Auto Scaling Architecture

flowchart TD
    USERS["Users"]
    LB["Route / Load Balancer"]
    HPA["Horizontal Pod Autoscaler"]

    subgraph APP["Application Pods"]
        POD1["Pod 1"]
        POD2["Pod 2"]
        POD3["Pod 3"]
        POD4["Pod 4"]
        POD5["Pod 5"]
    end

    USERS --> LB
    LB --> HPA

    HPA --> POD1
    HPA --> POD2
    HPA --> POD3
    HPA --> POD4
    HPA --> POD5

View Logs

oc logs pod-name

Follow logs:

oc logs -f pod-name

Access Pod Terminal

oc rsh pod-name

Useful commands:

env

pwd

ls

java -version

Rolling Update

Deploy a new image:

oc set image deployment/springboot-demo \
springboot-demo=quay.io/demo/springboot-demo:2.0

OpenShift updates Pods gradually without downtime.

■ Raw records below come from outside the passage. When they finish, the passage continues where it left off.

-- ==== Sys2Proof/Laws/Translate.lean ====
section
/-!
SUPPORT. Laws/Translate.lean: translation depends on an address through its page alone (R302 to R307), so that an access of several
bytes within a page that reaches its first byte reaches them all.
-/

namespace Sys2Proof.Machine

theorem bitsOf_page {a b hi lo : Nat} (h : a / 65536 = b / 65536) (hl : 16 ≤ lo) : bitsOf a hi lo = bitsOf b hi lo := by
  have e : ∀ n : Nat, n / 2 ^ lo = n / 65536 / 2 ^ (lo - 16) := fun n => by
    rw [Nat.div_div_eq_div_mul, show (65536 : Nat) = 2 ^ 16 from rfl, ← Nat.pow_add, Nat.add_sub_cancel' hl]
  simp only [bitsOf, e, h]

theorem vaIndex_page {a b : Nat} (h : a / 65536 = b / 65536) (level : Nat) : vaIndex a level = vaIndex b level := by
  unfold vaIndex
  split
  · exact bitsOf_page h (by decide)
  split
  · exact bitsOf_page h (by decide)
  split <;> exact bitsOf_page h (by decide)

theorem leafOf_page {a b : Nat} (h : a / 65536 = b / 65536) (level u idx e : Nat) (run : Bool) :
    leafOf level u e idx a run = leafOf level u e idx b run := by
  simp only [leafOf, bitsOf_page h (show 16 ≤ 16 by decide)]

/-- Whether a table word stops a walk does not depend on the address walked. -/
theorem State.walkPoison_none {s : State} {pfn idx : Nat} {va vb : DWord} (h : s.walkPoison pfn idx va = none) : s.walkPoison pfn idx vb = none := by
  unfold State.walkPoison State.upsetTrap at h ⊢
  dsimp only at h ⊢
  repeat' split at h
  all_goals simp_all

/-- A walk that finds a leaf for an address finds it for every address of the page. -/
theorem State.walk_page {s : State} {va vb : DWord} (h : va.toNat / 65536 = vb.toNat / 65536) :
    ∀ {left pfn : Nat} {l : Leaf}, s.walk va left pfn = .ok l → s.walk vb left pfn = .ok l
  | 0, _, _, hw => nomatch hw
  | left + 1, pfn, l, hw => by
    unfold State.walk at hw ⊢
    simp only [← vaIndex_page h, ← leafOf_page h, ← h] at hw ⊢
    cases hp : s.walkPoison pfn (vaIndex va.toNat (3 - left)) va with
    | some m => simp [hp] at hw
    | none =>
      simp only [hp, State.walkPoison_none hp] at hw ⊢
      generalize (if 3 - left < 2 then (vaIndex va.toNat (3 - left), s.tableWord pfn (vaIndex va.toNat (3 - left))) else _) = x at hw ⊢
      split at hw
      · simp at hw
      split at hw
      · simp at hw
      rename_i h1 h2
      rw [if_neg h1, if_neg h2]
      split at hw
      · rename_i h3
        rw [if_pos h3]; exact hw
      · rename_i h3
        rw [if_neg h3]; exact walk_page h hw

theorem State.leaf_page {s : State} {core ctx : Nat} {va vb : DWord} {l : Leaf} (h : va.toNat / 65536 = vb.toNat / 65536)
    (hl : s.leaf core ctx va = .ok l) : s.leaf core ctx vb = .ok l := by
  have ht : s.tlbLook core ctx vb = s.tlbLook core ctx va := by
    simp only [State.tlbLook, h]
  unfold State.leaf at hl ⊢
  simp only [ht] at hl ⊢
  split at hl
  · simp at hl
  rename_i h1
  rw [if_neg h1]
  cases hx : s.tlbLook core ctx va with
  | some x => simpa only [hx] using hl
  | none =>
    simp only [hx] at hl ⊢
    exact walk_page h hl

/-- Addresses of one page lie in one home. -/
theorem Leaf.key_home (l : Leaf) {va vb : DWord} (h : va.toNat / 65536 = vb.toNat / 65536) :
    isHostKey (lineOf (l.key vb) * 128) = isHostKey (lineOf (l.key va) * 128) := by
  have e : l.key vb / 65536 = l.key va / 65536 := by
    unfold Leaf.key keyPeer keyHost
    rw [show span = 2 ^ 48 by decide]
    dsimp only
    split
    · omega
    · split <;> omega
  unfold isHostKey lineOf
  rw [show span = 2 ^ 48 by decide, show l.key vb / 128 * 128 / 2 ^ 48 = l.key va / 128 * 128 / 2 ^ 48 by omega]

/-- An access of a compute core that reaches its byte reaches every byte of the page by the same leaf, where no line is poisoned. -/
theorem State.place_page {s : State} {core ctx : Nat} {priv : Bool} {a : Acc} {va vb : DWord} {key : Nat} (hc : isService core = false)
    (hp : s.mem.poison = []) (h : va.toNat / 65536 = vb.toNat / 65536) (hk : s.place core ctx priv a va = .ok key) :
    ∃ l : Leaf, key = l.key va ∧ s.place core ctx priv a vb = .ok (l.key vb) := by
  have hq : ∀ n, s.mem.poisoned n = false := fun n => by simp [Mem.poisoned, hp]
  simp only [State.place, State.mapTo, hc, Bool.false_eq_true, if_false, State.broken, hq, Bool.false_or] at hk ⊢
  unfold State.xlate at hk ⊢
  cases hl : s.leaf core ctx va with
  | error m => simp [hl] at hk
  | ok l =>
    simp only [hl] at hk
    simp only [State.leaf_page h hl]
    have e : permit l priv a va = none → permit l priv a vb = none := by
      unfold permit
      cases a <;> (try exact id) <;> (repeat' split) <;> simp
    cases hm : permit l priv a va with
    | some m => simp [hm] at hk
    | none =>
      simp only [hm] at hk
      by_cases hx : (a != Acc.data && (isHostKey (lineOf (l.key va) * 128) && !s.hostUp)) = true
      · rw [if_pos hx] at hk; nomatch hk
      · rw [if_neg hx] at hk
        refine ⟨l, (Except.ok.inj hk).symm, ?_⟩
        simp only [e hm]
        rw [if_neg (by rw [l.key_home h]; exact hx)]

/-- Bytes within a page lie together at home. -/
theorem Leaf.key_add (l : Leaf) {va : DWord} {i : Nat} (h : va.toNat % 65536 + i < 65536) :
    l.key (va + BitVec.ofNat 64 i) = l.key va + i ∧ (va + BitVec.ofNat 64 i).toNat / 65536 = va.toNat / 65536 := by
  have e : (va + BitVec.ofNat 64 i).toNat = va.toNat + i := by
    have := va.isLt
    rw [BitVec.toNat_add, BitVec.toNat_ofNat]
    omega
  refine ⟨?_, by rw [e]; omega⟩
  unfold Leaf.key keyPeer keyHost
  rw [e, show (va.toNat + i) % 65536 = va.toNat % 65536 + i by omega]
  have hs : span = 2 ^ 48 := by decide
  rw [hs]
  dsimp only
  split
  · omega
  · split <;> omega

theorem tryAll_ok {ε α β : Type} {f : α → Except ε β} {g : α → β} : ∀ {xs : List α}, (∀ x ∈ xs, f x = .ok (g x)) → tryAll f xs = .ok (xs.map g)
  | [], _ => rfl
  | x :: xs, h => by
    rw [tryAll, h x List.mem_cons_self]
    simp only [tryAll_ok fun y hy => h y (List.mem_cons_of_mem _ hy), List.map_cons]

/-- A read of bytes of one page, whose first byte is reached, reads them one after another at home. -/
theorem State.readBytes_page {s : State} {core ctx n key : Nat} {va : DWord} (hc : isService core = false) (hp : s.mem.poison = [])
    (hu : s.mem.upset = []) (hk : s.place core ctx true .read va = .ok key) (hn : va.toNat % 65536 + n ≤ 65536) :
    s.readBytes core ctx va n = .ok ((List.range n).map fun i => s.mem.byte (key + i)) := by
  have hall : ∀ i ∈ List.range n, s.place core ctx true .read (va + BitVec.ofNat 64 i) = .ok (key + i) := by
    intro i hi
    have hlt : va.toNat % 65536 + i < 65536 := by have := List.mem_range.mp hi; omega
    obtain ⟨l, rfl, h2⟩ := State.place_page (vb := va + BitVec.ofNat 64 i) hc hp (by
      have e : (va + BitVec.ofNat 64 i).toNat / 65536 = va.toNat / 65536 := by
        have := va.isLt
        rw [BitVec.toNat_add, BitVec.toNat_ofNat]
        omega
      exact e.symm) hk
    rw [h2, (Leaf.key_add l hlt).1]
  rw [State.readBytes, State.keysOf, tryAll_ok (g := fun i => key + i) fun i hi => by rw [hall i hi]; simp [Acc.reads, State.upsetTrap, Mem.upsetAt, hu]]
  simp only [List.map_map, Function.comp_def]

/-- The same of an engine of a compute core. -/
theorem State.engBytes_page {s : State} {e : Eng} {n a key : Nat} (hc : isService e.core = false) (hp : s.mem.poison = [])
    (hu : s.mem.upset = []) (hk : s.place e.core e.ctx e.priv .read (BitVec.ofNat 64 a) = .ok key) (hn : a % 65536 + n ≤ 65536) (ha : a < 2 ^ 64) :
    s.engBytes e .g a n = .ok ((List.range n).map fun i => s.engAt e .g (key + i)) := by
  refine tryAll_ok fun i hi => ?_
  have hm : (BitVec.ofNat 64 a).toNat = a := by rw [BitVec.toNat_ofNat]; omega
  have hlt : (BitVec.ofNat 64 a).toNat % 65536 + i < 65536 := by have := List.mem_range.mp hi; omega
  have hi' := List.mem_range.mp hi
  have e1 : BitVec.ofInt 64 ((a : Int) + (i : Nat)) = BitVec.ofNat 64 a + BitVec.ofNat 64 i := by
    apply BitVec.eq_of_toNat_eq
    rw [BitVec.toNat_ofInt, BitVec.toNat_add, BitVec.toNat_ofNat, BitVec.toNat_ofNat]
    omega
  obtain ⟨l, rfl, h2⟩ := State.place_page (vb := BitVec.ofNat 64 a + BitVec.ofNat 64 i) hc hp (Leaf.key_add ⟨0, 0, 0, false, false, false, false, 0⟩ hlt).2.symm hk
  have e2 : ((a : Int) + (i : Nat) < 0 || (2 ^ 64 : Int) ≤ (a : Int) + (i : Nat)) = false := by
    simp only [Bool.or_eq_false_iff, decide_eq_false_iff_not]
    omega
  unfold State.engByte State.engKey
  simp only [e2, Bool.false_eq_true, if_false, e1, h2, (Leaf.key_add l hlt).1, hu, List.isEmpty_nil, Bool.not_true, Bool.and_false]

end Sys2Proof.Machine
end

Enterprise Banking Deployment

flowchart LR
    DEV["Developer"]
    GIT["Git Repository"]
    JENKINS["Jenkins CI/CD"]
    IMAGE["Docker Image"]
    QUAY["Quay Registry"]

    subgraph OCP["OpenShift Cluster"]
        DEPLOY["Deployment"]
        POD1["Payment Pod 1"]
        POD2["Payment Pod 2"]
        SVC["Service"]
        ROUTE["Route"]
    end

    USERS["Customers"]

    DEV --> GIT
    GIT --> JENKINS
    JENKINS --> IMAGE
    IMAGE --> QUAY
    QUAY --> DEPLOY
    DEPLOY --> POD1
    DEPLOY --> POD2
    POD1 --> SVC
    POD2 --> SVC
    SVC --> ROUTE
    ROUTE --> USERS

Benefits:

  • Zero downtime
  • Auto scaling
  • Rollback support
  • Secure deployment
  • Monitoring
  • High availability

Common Deployment Issues

ImagePullBackOff

Cause:

  • Incorrect image name
  • Authentication issue

Solution:

  • Verify registry
  • Check image pull secret

CrashLoopBackOff

Cause:

  • Application startup failure

Solution:

oc logs pod-name

Route Not Accessible

Verify:

oc get routes

Ensure the Service selector matches the Deployment labels.


Pod Pending

Possible causes:

  • Insufficient CPU
  • Insufficient Memory
  • Node unavailable

Best Practices

  • Use health probes.
  • Define CPU and memory requests.
  • Store configuration in ConfigMaps.
  • Store credentials in Secrets.
  • Use rolling deployments.
  • Enable Horizontal Pod Autoscaler.
  • Use immutable image tags.
  • Never deploy directly to Production without testing.

Summary

In this article, you learned how to deploy a Spring Boot application to OpenShift from end to end.

Key steps included:

  • Building the application
  • Creating a Docker image
  • Pushing the image to a registry
  • Deploying to OpenShift
  • Creating a Service
  • Exposing a Route
  • Verifying the deployment
  • Scaling the application
  • Monitoring logs
  • Troubleshooting common issues

This deployment workflow is widely used in enterprise environments and forms the foundation for cloud-native Java applications.


Interview Questions

  1. What are the steps to deploy a Spring Boot application to OpenShift?
  2. Why do we need a Docker image?
  3. What is the purpose of a Deployment?
  4. Why is a Service required?
  5. What is the role of a Route?
  6. How do you scale a Deployment?
  7. How do you view Pod logs?
  8. What causes ImagePullBackOff?
  9. What is a rolling update?
  10. How does OpenShift ensure high availability?